-- ==== Sys2Proof/Syntax.lean ====
section
/-!
DEFINITION. The commands of the block (R444 to R453, Chapters 1 to 20): one constructor per row of spec/opcode_table.json, in the table's order.  The first
operand of each is the instant of hub time (ns) at which it happens; a host command carries what the Host Port knows of its frame
(`HostCtx`).  The meaning of each constructor names its other operands.
-/
namespace Sys2Proof
open Sys2Proof.Machine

------------------------------------------------------------

● About this task:
From the material above, copy every line that has the word "each" in it.

● Exercise response:
operand of each is the instant of hub time (ns) at which it happens; a host command carries what the Host Port knows of its frame
(`HostCtx`).  The meaning of each constructor names its other operands.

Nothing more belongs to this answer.